DETEKSI BACTERIAL KEY SPECIES PADA HUTAN SEKUNDER DAN LAHAN BEKAS TERBAKAR: SEBAGAI UPAYA PENENTUAN BARKODE DNA

Abstract

Peatlands are the result of the decomposition of organic matter under anaerobic conditions that naturally accumulated over hundreds of years. A massive conversion of land function can lead to peatland degradation which has an impact on the degradation of the peatland quality. Currently, more sensitive indicators are needed to detect the initial disturbance of peatland degradation.
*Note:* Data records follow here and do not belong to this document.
/-- An unwritten article entry (R17). -/
def Article.unwritten : Article :=
  { enabled := false, fullWidth := false, length := 150, width := 100, tolerance := 0, feedGap := 0, foldGap := 0
    shrink := 0, stack := 1, program := 0 }

/-- The store after full reset (R17, R181). -/
def Store.reset : Store :=
  { station := .default, line := .default, articles := List.replicate 63 .unwritten, written := false }

/-- No converted distance is held after full reset (R14); DESIGN CHOICE (log 7): they read 0, beside the default
sections. -/
def Figures.reset : Figures :=
  { station := .default, line := .default, lanes := 0, eye := 0, landing := 0, filter := 0, tolerance := 0
    reverse := 0, sample := 0, lotBreak := 0, strayGap := 0, horizon := 0, join := 0, jam := 0, unbound := 0
    stack := 0 }

/-- The line counter after full reset (R14); the first 20 ms end 20 ms after it (R8). -/
def LineCounter.reset : LineCounter :=
  { count := 0, pair := none, slips := 0, highWater := 0, excursion := false, speed := 0, speedRef := 0, lead := 0
    margin := 0, speedDue := Config.speedPeriod, atAdvance := false }

/-- An idle eye (R76). -/
def Eye.idle : Eye := { state := .idle, edge := none }

/-- The eye unit in SETUP (R76). -/
def EyeUnit.reset : EyeUnit := { eyes := Quad.fill .idle, sightings := [] }

/-- The empty hold set. -/
def HoldSet.empty : HoldSet :=
  { operator := false, jam := false, lineDown := false, mismatch := false, trackFull := false }

/-- The bid engine after full reset (R103). -/
def BidEngine.reset : BidEngine :=
  { own := none, rivals := [], hold := .empty, jamming := 0, deferral := 0, passedOver := 0, request := none
    retry := none, changed := false }

/-- An EMPTY clamp position (R105). -/
def Position.none : Position := { state := .empty, article := 0, lot := 0, unloading := false }

/-- The feed sequencer after full reset (R123); READY reads low until a rise is seen (log 6). -/
def FeedSequencer.reset : FeedSequencer :=
  { positions := Quad.fill .none, lastFilled := 3, ready := false, grip := true, drop := false, fire := Option.none
    returned := Option.none }

/-- The width sampler after full reset (R123). -/
def WidthSampler.reset : WidthSampler :=
  { phase := .idle, piece := none, sum := 0, samples := 0, pending := none, due := 0, last := 0 }

/-- The throat monitor after full reset (R132). -/
def ThroatMonitor.reset : ThroatMonitor :=
  { jammed := false, announced := false, relay := false, bases := Quad.fill none }

/-- An unused stream (R143). -/
def Stream.unused : Stream :=
  { lanes := 0, current := none, passed := 0, serial := 0, spacer := .none, closure := none, lastStack := .none }

/-- The outfeed director after full reset (R143). -/
def OutfeedDirector.reset : OutfeedDirector :=
  { streams := Quad.fill .unused, queue := [], underEye := [], foldCode := 0, strobe := none, foldQueue := []
    divert := none, stackChange := Quad.fill none, planDue := 0 }

/-- The link controller after full reset (R162); no start bit is taken before START sets `listenFrom`, and no attempt has
begun (log 6). -/
def LinkController.reset : LinkController :=
  { outbox := [], waitingBid := none, lastSender := none, quiet := none, frame := [], began := 0, spoil := none
    listenFrom := 0, health := none }

/-- The peer table after full reset (R174). -/
def PeerTable.reset : PeerTable := { entries := [], hailTimer := none, joined := 0 }

/-- The local port after full reset (R192); what R192 does not give is DESIGN CHOICE (log 6). -/
def LocalPort.reset : LocalPort :=
  { cut := false, last := .ok, status := 0, reply := [], captured := none, held := false }

/-- The event FIFO after full reset (R185). -/
def EventFifo.reset : EventFifo := { held := [], next := 0, lost := false }

/-- The part right after full reset (R185): every block in the state its chapter gives, and no command waiting. -/
def State.reset : State :=
  { station := .setup, leaving := false, now := 0, store := .reset, run := .reset, line := .reset
    track := { records := [], counter := 0, free := 0 }, eye := .reset, bid := .reset, feed := .reset
    width := .reset, throat := .reset, outfeed := .reset, link := .reset, peers := .reset, port := .reset
    fifo := .reset, pending := [] }

end Sys2Proof.Machine
end

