-- ==== Sys2Proof/Certificates/Slice0/Obligations.lean ====
section
/-! DEFINITION. The statements about the LT-16, family by family. -/

open Sys2Proof Sys2Proof.Machine

/-! ## The queue and the step -/

/-- A step runs the command at the front of the queue, with the queue's rest. The queue is the model's, log 1. -/
def Obligations.StepRunsFrontCommand : Prop :=
  ∀ (c : Instr) (rest : List Instr) (s : State),
    step (s.setPending (c :: rest)) = exec c (s.setPending rest)

/-! ## Line counter -/

/-- ENCODER_STEP with a reference pair: the count moves by one with a legal step, the high-water count rises with an
advance, an illegal step bumps the slip counter, and EXCURSION is entered and left as R6 and R16 give. An advance
outside SETUP is marked for the rows that wait for it (log 4), counts the join travel of a JOINING station (R171), and
samples every watched eye: a level that is not the eye's own begins a pending edge or keeps its count, and one that is
drops it (R57, R58). A change of the pair ends the instant of R110, log 46. Without a reference pair the pair is taken
and the counts stay (R1). At an advance every open stray that grows is re-checked against a SETTLING or GRANTED own bid,
and the first in list order that conflicts bumps it (R34, R94). That the length is the travel to the high-water count is
log 30, that the first in list order is named log 14, and that the bump by growth belongs to this step, before any FIRE of
the same advance, log 50. The RESET pin is not asserted. -/
def Obligations.EncoderStepMovesCount : Prop :=
  (∀ (s : State) (a b : Bool) (eyes : Lanes) (q : Bool × Bool) (advance : Bool), s.port.held = false →
    s.line.pair = some q →
    (advance = true ↔ (a, b) = nextPair q ∧ 0 < signedDiff (s.line.count + 1) s.line.highWater) →
    ∃ t, exec (.encoderStep a b eyes) s = .next t
      ∧ t.line.pair = some (a, b)
      ∧ t.line.count = (if (a, b) = nextPair q then s.line.count + 1
          else if (a, b) = prevPair q then s.line.count - 1 else s.line.count)
      ∧ t.line.slips = (if a ≠ q.1 ∧ b ≠ q.2 then min 65535 (s.line.slips + 1) else s.line.slips)
      ∧ t.line.highWater = (if advance = true then s.line.count + 1 else s.line.highWater)
      ∧ t.line.excursion = (if (a, b) = nextPair q ∧ s.line.count + 1 = s.line.highWater then false
          else if (a, b) = prevPair q ∧ s.station ≠ .setup ∧ s.line.excursion = false
            ∧ s.run.reverse < signedDiff s.line.highWater (s.line.count - 1) then true
          else s.line.excursion)
      ∧ t.line.atAdvance = (if (a, b) = q then s.line.atAdvance else advance && s.station != .setup)
      ∧ t.line.speed = s.line.speed ∧ t.line.lead = s.line.lead ∧ t.line.margin = s.line.margin
      ∧ t.line.speedRef = s.line.speedRef ∧ t.line.speedDue = s.line.speedDue
      ∧ t.peers = { s.peers with
          joined := if advance = true ∧ s.station = .joining then s.peers.joined + 1 else s.peers.joined }
      ∧ (∀ k, t.eye.eyes.get k = { s.eye.eyes.get k with
          edge := if advance = true ∧ s.station ≠ .setup ∧ hasLane s.run.lanes k = true
              ∧ (s.eye.eyes.get k).state ≠ .idle then
            (if hasLane eyes k = ((s.eye.eyes.get k).state == .blocked) then none
              else some ((s.eye.eyes.get k).edge.getD (s.line.count + 1)))
            else (s.eye.eyes.get k).edge })
      ∧ (s.bid.own = none → t.track.records = s.track.records ∧ t.eye.sightings = s.eye.sightings
          ∧ t.feed.returned = if (a, b) = q then s.feed.returned else none)
      ∧ SameBut [.line, .track, .eye, .bid, .feed, .width, .outfeed, .link, .peers, .fifo] s t) ∧
  (∀ (s : State) (a b : Bool) (eyes : Lanes), s.port.held = false → s.line.pair = none →
    ∃ t, exec (.encoderStep a b eyes) s = .next t ∧ t.line = { s.line with pair := some (a, b) }
      ∧ SameBut (.line :: settlingBlocks) s t) ∧
  (∀ (s : State) (a b : Bool) (eyes : Lanes) (q : Bool × Bool) (o : OwnBid) (grown : Record → Bool),
    s.port.held = false → s.running → s.track.within → s.line.pair = some q → (a, b) = nextPair q →
    0 < signedDiff (s.line.count + 1) s.line.highWater → s.bid.own = some o →
    o.state = .settling ∨ o.state = .granted →
    (∀ r, grown r = true ↔ r.openFrom ≠ none
      ∧ r.gapLength (s.line.count + 1) ≠ r.gapLength s.line.count ∧ (r.state = .seen ∨ r.state = .stray)
      ∧ r.desc.tag ≠ o.desc.tag ∧ conflict s.run (r.span (s.line.count + 1)) o.span = true) →
    ∃ t, exec (.encoderStep a b eyes) s = .next t
      ∧ (∀ r, s.track.records.find? grown = some r → s.bumped t o r.desc.tag.owner.toNat)
      ∧ ((∀ r ∈ s.track.records, grown r = false) → t.bid.own = some o ∧ t.fifo = s.fifo))

/-- EXCURSION: the backward step beyond the reverse limit enters EXCURSION and raises REVERSED once, with the speed
estimate and the slip counter. A SETTLING or GRANTED bid is recalled with code 9 after it, its record gone; any other
bid is left (R6, R7, R95). REVERSED, of the line counter, comes before RECALLED, of the bid engine: log 8. The RESET pin
is not asserted. -/
def Obligations.ExcursionRaisesReversed : Prop :=
  ∀ (s : State) (q : Bool × Bool), s.port.held = false → s.line.pair = some q → s.running → s.line.excursion = false →
    s.run.reverse < signedDiff s.line.highWater (s.line.count - 1) →
    ∃ t, exec .excursion s = .next t
      ∧ t.line = { s.line with pair := some (prevPair q), count := s.line.count - 1, excursion := true
                               atAdvance := false }
      ∧ ((∀ o, s.bid.own = some o → o.state = .queued ∨ o.state = .fired) →
          t.fifo = s.withEvent { kind := .reversed, a := some s.line.speed, b := some s.line.slips }
            ∧ t.track.records = s.track.records ∧ (∀ o, s.bid.own = some o → t.bid.own = some o))
      ∧ (∀ o, s.bid.own = some o → o.state = .settling ∨ o.state = .granted →
          t.bid.own ≠ some o ∧ t.record o.desc.tag = s.withoutOwn o.desc.tag
            ∧ (s.roomFirst → Entry.fresh (.recall o.desc.tag) ∈ t.link.outbox)
            ∧ (s.roomFirst → (s.feed.positions.get o.serves).unloading = false →
                t.fifo = s.withEvents [{ kind := .reversed, a := some s.line.speed, b := some s.line.slips },
                  o.recalled 9]))
      ∧ SameBut (.line :: listBlocks) s t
This study aimed to determine the bacterial key species (BKS) in secondary forest areas and burnt areas which can then be used as DNA barcodes to monitor the quality of peatlands. DNA barcodes were obtained by determining BKS with the criteria of finding BKS that were only found in secondary forest and not found in locations that had been converted. This study used 16S rRNA gene sequence data generated from sequencing with the next generation sequencing (NGS) method. This research method included processing FastQ into fasta format using the Galaxy program, construction of phylogenetic trees using the MEGA program version 6.06, determining BKS candidates based on phylogenetic tree construction, selection of BKS candidates using BLASTn analysis: Align Two or More Sequence, alignment and editing of candidate DNAbarcode determination, primer design and in silico PCR analysis using the FastPCR application. The results of this study showed that 3 BKS were successfully detected which were only found in secondary forest locations but not found on burnt land (BKS_SLT). There are 2 candidates for the DNA barcode on BKS_SLT, namely the BKS_SLT2 barcode with 6 primers and the BKS_SLT3 barcode with 8 primers. The primers chosen were primers that had been tested for their sensitivity through in silico PCR.